1544 letters have reached us, all composed between 355-365, and 388-393.  The gap in the middle marks the reign of Valens, whose suspicions of everyone made it too dangerous, most likely, for Libanius as a pagan and friend of Julian to preserve copies of his correspondence.  The rate of survival is one letter every three days for that period!  Nor were these casual compositions — many were written to be read out.

But much that Libanius wrote is unreadable today.  Partly this is because his rhetorical style is out of fashion, and the personal details that might allow us to use his letters as a window onto his life, or the historical details that would make the orations and declamations of historical interest, are few and allusive.  Since I bought two TTH volumes at the conference last week, I have been unable to read into them.  Indeed I have resorted to the last ploy of the desperate — leaving a copy of the selected letters in the bathroom, to read while washing my hands!

The critical edition of Libanius’ works is that by R. Foerster in the Teubner series, between 1903 and 1927, in 12 volumes.  I have been able to find some of these on Google books, and a few more on Archive.org.  I have vols.1-7, 9 and 10.  The others I could not locate, although they should be out of copyright.

There is a two volume Loeb edition of his autobiography and selected letters, by the late A. F. Norman, but this I have not seen.

A maxim by Libanius, on the love of learning and literature

I think that I would have followed Odysseus’ example and spurned even marriage with a goddess for a glimpse of the smoke of Athens. — Libanius 1

1. Oration 1, 12. Given in Selected letters of Libanius: from the age of Constantius and Julian, tr. Scott Bradbury, Liverpool, 2004, p.49, n.58.

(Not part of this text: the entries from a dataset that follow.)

theorem State.queueStep.trans {s t u : State} (h : s.queueStep t) (h' : t.queueStep u) : s.queueStep u := fun i => by
  obtain ⟨_, _, ht⟩ := h i
  obtain ⟨owed, sendQ, hu⟩ := h' i
  exact ⟨owed, sendQ, by rw [hu, ht]⟩

theorem State.creditStep.queue {s t : State} (h : s.creditStep t) : s.queueStep t := fun i => by
  obtain ⟨owed, ht⟩ := h i
  exact ⟨owed, (s.port i).sendQ, ht⟩

theorem State.noticeStep.queue {s t : State} (h : s.noticeStep t) : s.queueStep t := fun i => ⟨_, _, h.port i⟩

theorem State.routeFlit_queueStep (s : State) (f : Flit) : s.queueStep (s.routeFlit f) := by
  unfold State.routeFlit
  dsimp only
  split
  · exact (s.freePlace_creditStep f).queue
  · split
    · exact fun _ => ⟨_, _, rfl⟩
    · intro j
      rcases s.port_setPort_cases _ j _ with h | ⟨-, h⟩ <;> exact ⟨_, _, h⟩

theorem State.rerouteHeld_queueStep (s : State) : s.queueStep s.rerouteHeld :=
  State.queueStep.trans (fun _ => ⟨_, _, rfl⟩) (foldl_related State.queueStep.refl State.queueStep.trans
    (fun s f => s.routeFlit_queueStep f) _ _)

/-! ### What the operations on ports leave of the module -/

theorem State.dget_congr {s t : State} (h : t.dict = s.dict) (idx sub : Nat) : t.dget idx sub = s.dget idx sub := by
  rw [State.dget, State.dget, h]

/-- Nothing but the ports, what the fabric holds and has sent, the removals of lanes that are counted, the counters, the store, the fault
records, the mailbox and the free values drawn has changed. -/
def State.linkStep (s t : State) : Prop := ∃ epoch tele ecat store faults ports removals held out,
  ports.length = s.fabric.ports.length ∧ t = { s with
    epoch := epoch
    tele := tele
    ecat := ecat
    store := store
    faults := faults
    fabric := { s.fabric with ports := ports, laneRemovals := removals, held := held, out := out } }

theorem State.linkStep.refl (s : State) : s.linkStep s := ⟨_, _, _, _, _, _, _, _, _, rfl, rfl⟩

theorem State.linkStep.trans {s t u : State} (h : s.linkStep t) (h' : t.linkStep u) : s.linkStep u := by
  obtain ⟨_, _, _, _, _, _, _, _, _, hlen, rfl⟩ := h
  obtain ⟨_, _, _, _, _, _, _, _, _, hlen', rfl⟩ := h'
  exact ⟨_, _, _, _, _, _, _, _, _, hlen'.trans hlen, rfl⟩

section
variable {s t : State} (h : s.linkStep t)
include h

theorem State.linkStep.mem : t.mem = s.mem := by
  obtain ⟨_, _, _, _, _, _, _, _, _, -, rfl⟩ := h
  rfl

theorem State.linkStep.dict : t.dict = s.dict := by
  obtain ⟨_, _, _, _, _, _, _, _, _, -, rfl⟩ := h
  rfl

theorem State.linkStep.dget (idx sub : Nat) : t.dget idx sub = s.dget idx sub := State.dget_congr h.dict idx sub

theorem State.linkStep.ports_length : t.fabric.ports.length = s.fabric.ports.length := by
  obtain ⟨_, _, _, _, _, _, _, _, _, hlen, rfl⟩ := h
  exact hlen

/-- The node pair in force and the committed one, the routes and the failures of lanes stay. -/
theorem State.linkStep.pair : t.fabric.nodeInForce = s.fabric.nodeInForce ∧ t.fabric.torusInForce = s.fabric.torusInForce ∧
    t.fabric.committed = s.fabric.committed ∧ t.fabric.laneFailures = s.fabric.laneFailures := by
  obtain ⟨_, _, _, _, _, _, _, _, _, -, rfl⟩ := h
  exact ⟨rfl, rfl, rfl, rfl⟩

end

theorem State.noticeStep.link {s t : State} (h : s.noticeStep t) : s.linkStep t := by
  obtain ⟨_, _, _, _, _, rfl⟩ := h
  exact .trans (.refl s) ⟨_, _, _, _, _, _, _, _, _, rfl, rfl⟩

theorem foldl_linkStep {α : Type} {f : State → α → State} (hf : ∀ (s : State) (a : α), s.linkStep (f s a)) (l : List α)
    (s : State) : s.linkStep (l.foldl f s) :=
  foldl_related State.linkStep.refl State.linkStep.trans hf l s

Online Libanius Translation Project

I wish this one all the best — it’s a great idea.  The Libanius Translation Project:

You are invited to join this open, collaborative project to translate the writings of the the fourth-century CE orator Libanius of Antioch. The first phase is the translation of the fifty-one Declamations, short orations on historical and mythological subjects. Most of these have never been translated into English.

(Via AWOL).

There are already some translations up!

Antioch, Mithras, and Libanius

Christopher Ecclestone writes a very informative post on al-Masudi referencing a possible shrine of Mithras in Antioch next to the Grand Mosque; and follows it up by discussing ancient “universities.”  There is a charming quotation from Libanius, who was unable to get many (paying) pupils until he took over a shop near the marketplace and sat there all day.  “Today’s special offer at the philosophy shop… Libanius!”